I hope someone who has more experience can offer some other suggestions.


----------



## Jazander (Jun 1, 2011)

Oh no! Stress stripes! Thats horrible! She was alone... But I thought she would be okay. The mollies dont pick on her and I put her in there to eat some of my mollie fry because there is so many. She chases them around and Im sure shes caught a few. Is there anything I can do for her?


----------



## Sakura8 (May 12, 2011)

You could put your girl back into her own tank. Then use a brine shrimp net that has really fine weave to net some of the fry and put them into her tank with her. Just don't feed her if you see that she's eating the fry. She sounds like the anti-social type so it's probably best if she has her own place.  Some are like that.


----------



## Jazander (Jun 1, 2011)

I think its me that stresses her out! I noticed that its when I turn the lights on that she gets her pale stripes and just now when I got home I went to check my 10 gallon, she was dark blue. When she swam by the front of the tank where I was, she got her stripes. I dont know what could have caused this. Is this odd behavior for a betta?


----------



## frogipoi (Jul 3, 2010)

Maybe she strongly dislikes you? Try seperating her from the mollies and put some fry in with her


----------



## Jazander (Jun 1, 2011)

Maybe I will put my male in the 10 gallon and put her in the fish bowl he is in... I hope he will be okay. Maybe my female doesnt like being netted, and the couple times it happens she knows it was me?


----------



## Sakura8 (May 12, 2011)

How long have you had her? It takes them quite a while to settle in and in my experiences so far, the females can get stressed very easily during this time. My one female Goldikova didn't stop showing stress bars at me until a few days ago and I've had her for almost three weeks. But she still gets stressed when she sees a camera. 
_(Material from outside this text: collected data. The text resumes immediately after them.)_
/-! ### Priority -/

/-- 44_priority.md R251 and R252. -/
def Obligations.PriorityFromImmediateOrWindow : Prop :=
  ∀ s c (v : BitVec 3) (src : BitVec 2) (shr mask : BitVec 3), s.ctx = some c →
    GoesOn s c (exec (.actPriImm v) s) c.run { c.pkt with priority := v } ∧
    GoesOn s c (exec (.actPriFld src shr mask) s) c.run
      { c.pkt with priority :=
          (BitVec.ofNat 3
            ((if src = 0 then c.pkt.ps.win.lookup16.toNat / 256
              else if src = 1 then c.pkt.ps.win.lookup16.toNat % 256
              else if src = 2 then c.pkt.ps.win.lookup8_0.toNat
              else c.pkt.ps.win.lookup8_1.toNat) / 2 ^ shr.toNat)) &&& mask }

/-! ### Host commands -/

/-- 45_packet.md R260. -/
def Obligations.CreateMakesAFreshNormalPacket : Prop :=
  ∀ s (bytes : List Byte) (id32 : BitVec 32),
    Creates s (exec (.pktCreate bytes id32) s)
      { owner := .host, bytes := bytes, pktId := 0#32 ++ id32, recircCnt := 0, signature := [],
        ing := ⟨none, none, none, 0, 0, 0, 0⟩, egr := ⟨none, none, none, 0, 0, 0, 0⟩,
        activeView := .ing, teop := none, priority := 0, outcome := .none, cause := .noError,
        q := ⟨0, 0, 0, List.replicate s.params.nQctr 0⟩, ps := .cleared }

/-- 45_packet.md R261: the clone's id by its kind, and every other field carried along or fresh; the source
does not change. -/
def Obligations.CloneMakesAFreshIdentity : Prop :=
  ∀ s src p (kind : CloneKind) (pipe : BitVec 4) (copy : BitVec 16),
    s.packets.get src = some p → p.owner = .host →
    let id := match kind with
      | .mc => mcCpy (p.pktId.extractLsb' 0 32) pipe copy
      | .mirror => mirrCpy (p.pktId.extractLsb' 0 32) pipe copy
      | .mcC2c => mcC2c (p.pktId.extractLsb' 0 32) pipe copy
    Creates s (exec (.pktClone src kind pipe copy 1) s) { p with pktId := id } ∧
    Creates s (exec (.pktClone src kind pipe copy 0) s)
      { owner := .host, bytes := p.bytes, pktId := id, recircCnt := 0, signature := [],
        ing := .cleared, egr := .cleared, activeView := .ing, teop := none, priority := 0,
        outcome := .none, cause := .noError, q := .cleared s.params.nQctr, ps := .cleared }

/-- 45_packet.md R267: what PKT.RESET keeps and clears, and that a second one changes nothing. -/
def Obligations.ResetClearsAllButIdentity : Prop :=
  ∀ s p q, s.packets.get p = some q → q.owner = .host →
    let q' : Packet :=
      { owner := .host, bytes := q.bytes, pktId := q.pktId, recircCnt := q.recircCnt,
        signature := q.signature, ing := ⟨none, none, none, 0, 0, 0, 0⟩,
        egr := ⟨none, none, none, 0, 0, 0, 0⟩, activeView := .ing, teop := none, priority := 0,
        outcome := .none, cause := .noError, q := ⟨0, 0, 0, List.replicate s.params.nQctr 0⟩,
        ps := ⟨0, 0, 0, 0, 0, 0, 0, 0, 0, ⟨0, 0, 0⟩, 0, 0, 0, 0, ⟨0, 0, 0, 0⟩, ⟨0, 0, 0, 0⟩⟩ }
    Becomes s (exec (.pktReset p) s) p q' ∧
    ∀ t, exec (.pktReset p) s = .next t → exec (.pktReset p) t = .next t

/-- 45_packet.md R268. -/
def Obligations.SetEgressCopiesTheIngressView : Prop :=
  ∀ s p q, s.packets.get p = some q → q.owner = .host →
    Becomes s (exec (.pktSetEgress p) s) p { q with egr := q.ing, activeView := .egr }

/-- 45_packet.md R269: the packet is gone, nothing else changes, and a command naming a packet that is gone has
no step, then or later. -/
def Obligations.RetireEndsThePacket : Prop :=
  ∀ s p q, s.packets.get p = some q → q.owner = .host →
    (∃ t, exec (.pktRetire p) s = .next t ∧ SameButPacket s t p ∧ t.nextPkt = s.nextPkt ∧
      t.packets.get p = none) ∧
    ∀ u, u.packets.get p = none →
      ∀ (kind : CloneKind) (id32 : BitVec 32) (t4 pipe : BitVec 4) (copy : BitVec 16) (carry : BitVec 1)
        (w : FieldWrite) (k : Nat),
        ∀ i ∈ [Instr.parse p k, .pktClone p kind pipe copy carry, .pktReset p, .pktSetEgress p, .pktRetire p,
          .pktWr p w, .pktId p id32, .pktType p t4, .pktIdMcCpy p id32 pipe copy,
          .pktIdMirrCpy p id32 pipe copy, .pktIdMcC2c p id32 pipe copy], ∃ e, exec i u = .fault e

/-- 45_packet.md R270: each writable field, truncated to its width; of the counters, those that exist (10_state.md
R55; beyond `N_QCTR` there is no field, log 23). -/
def Obligations.WrStoresOneField : Prop :=
  ∀ s p q (d : Dir) (v : W64) (h : Handle) (b : List Byte) (k : Nat),
    s.packets.get p = some q → q.owner = .host →
    let wr := fun w => exec (.pktWr p w) s
    let view := match d with | .ing => q.ing | .egr => q.egr
    let put := fun (x : View) => match d with | .ing => { q with ing := x } | .egr => { q with egr := x }
    Becomes s (wr (.num (.version d) v)) p (put { view with version := v.extractLsb' 0 1 }) ∧
    Becomes s (wr (.num (.metadataAdded d) v)) p (put { view with metadataAdded := v.extractLsb' 0 1 }) ∧
    Becomes s (wr (.num (.origHdrLen d) v)) p (put { view with origHdrLen := v.extractLsb' 0 16 }) ∧
    Becomes s (wr (.num (.parsableHdrLen d) v)) p (put { view with parsableHdrLen := v.extractLsb' 0 16 }) ∧
    Becomes s (wr (.num .l1Cnt v)) p { q with q := { q.q with l1Cnt := v.extractLsb' 0 16 } } ∧
    Becomes s (wr (.num .l2Cnt v)) p { q with q := { q.q with l2Cnt := v.extractLsb' 0 16 } } ∧
    Becomes s (wr (.num .mcGrpId v)) p { q with q := { q.q with mcGrpId := v.extractLsb' 0 16 } } ∧
    (k < s.params.nQctr → Becomes s (wr (.num (.copyCtr k) v)) p
      { q with q := { q.q with copyCtr := q.q.copyCtr.set k (v.extractLsb' 0 16) } }) ∧
    Becomes s (wr (.num .recircCnt v)) p { q with recircCnt := v.extractLsb' 0 8 } ∧
    Becomes s (wr (.num .priority v)) p { q with priority := v.extractLsb' 0 3 } ∧
    Becomes s (wr (.handle (.phv d) h)) p (put { view with phv := h }) ∧
    Becomes s (wr (.handle (.port d) h)) p (put { view with port := h }) ∧
    Becomes s (wr (.handle (.clot d) h)) p (put { view with clot := h }) ∧
    Becomes s (wr (.handle .teop h)) p { q with teop := h } ∧
    Becomes s (wr (.bytes .signature b)) p { q with signature := b } ∧
    Becomes s (wr (.bytes .bytes b)) p { q with bytes := b }

/-- 45_packet.md R262 to R266: each encoder's id, by the fields of 30_encoding.md R113. -/
def Obligations.IdentityEncodersWriteTheId : Prop :=
  ∀ s p q (id32 : BitVec 32) (t4 pipe : BitVec 4) (copy : BitVec 16),
    s.packets.get p = some q → q.owner = .host →
    Becomes s (exec (.pktId p id32) s) p { q with pktId := q.pktId.extractLsb' 32 32 ++ id32 } ∧
    Becomes s (exec (.pktType p t4) s) p { q with pktId := t4 ++ q.pktId.extractLsb' 0 60 } ∧
    Becomes s (exec (.pktIdMcCpy p id32 pipe copy) s) p
      { q with pktId := 3#4 ++ 0#8 ++ pipe ++ copy ++ id32 } ∧
    Becomes s (exec (.pktIdMirrCpy p id32 pipe copy) s) p
      { q with pktId := 1#4 ++ 0#8 ++ pipe ++ copy ++ id32 } ∧
    Becomes s (exec (.pktIdMcC2c p id32 pipe copy) s) p
      { q with pktId := 3#4 ++ 1#1 ++ 0#7 ++ pipe ++ copy ++ id32 }

/-- 45_packet.md R271: a clone has its source's base id, a copy encoder's result the given one, and PKT.TYPE
keeps it, so it is constant along any chain of clones and type changes; the setters commute and are idempotent;
the decoders read the sub-fields back. -/
def Obligations.LineageIsKept : Prop :=
  ∀ (x : BitVec 64) (id32 id' : BitVec 32) (t4 t' pipe : BitVec 4) (copy : BitVec 16),
    (∀ s src p (kind : CloneKind) (carry : BitVec 1), s.packets.get src = some p → p.owner = .host →
      ∃ t q, exec (.pktClone src kind pipe copy carry) s = .next t ∧ t.packets.get s.nextPkt = some q ∧
        q.pktId = cloneId kind (idBase p.pktId) pipe copy ∧ idBase q.pktId = idBase p.pktId) ∧
    (∀ chain : List (BitVec 4 ⊕ (CloneKind × BitVec 4 × BitVec 16)),
      idBase (chain.foldl (fun x o => match o with
        | .inl t => setType x t
        | .inr (kind, pipe, copy) => cloneId kind (idBase x) pipe copy) x) = idBase x) ∧
    idBase (mcCpy id32 pipe copy) = id32 ∧ idBase (mirrCpy id32 pipe copy) = id32 ∧
    idBase (mcC2c id32 pipe copy) = id32 ∧ idBase (setType x t4) = idBase x ∧
    idType (mcCpy id32 pipe copy) = 3 ∧ idType (mirrCpy id32 pipe copy) = 1 ∧
    idType (mcC2c id32 pipe copy) = 3 ∧ idC2c (mcC2c id32 pipe copy) = 1 ∧
    idC2c (mcCpy id32 pipe copy) = 0 ∧ idC2c (mirrCpy id32 pipe copy) = 0 ∧
    (∀ y ∈ [mcCpy id32 pipe copy, mirrCpy id32 pipe copy, mcC2c id32 pipe copy],
      idPipe y = pipe ∧ idCopy y = copy) ∧
    setBase (setType x t4) id32 = setType (setBase x id32) t4 ∧
    setBase (setBase x id') id32 = setBase x id32 ∧ setType (setType x t') t4 = setType x t4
I wouldn't say she dislikes you. I think she's just very skittish, possibly from being netted. I know some people prefer not to use a net at all and use a small cup to scoop them up. 

Give your girl some time. If you want, you can certainly transfer her to the smaller bowl (change the water daily!) and keep that bowl near you. The more she sees you and the more you touch her tank or move around it, the more comfortable she'll be around you.


----------



## Jazander (Jun 1, 2011)

Thanks guys! I will get it sorted.


----------



## dramaqueen (Jul 7, 2008)

No, she doesn't dislike you. lol I have found that bettas really don't like strong light so maybe that's what is stressing her. If you want her to eat fry you could always catch some and put them in her tank. She'll take care of them. lol


----------



## scootshoot (Oct 11, 2010)

How long has she been in the 10 with mollies? If only a few days, just let it ride as she willl grow accustomed to the new neighbors. Just get some added plants and a cave/flower pot or two ....


----------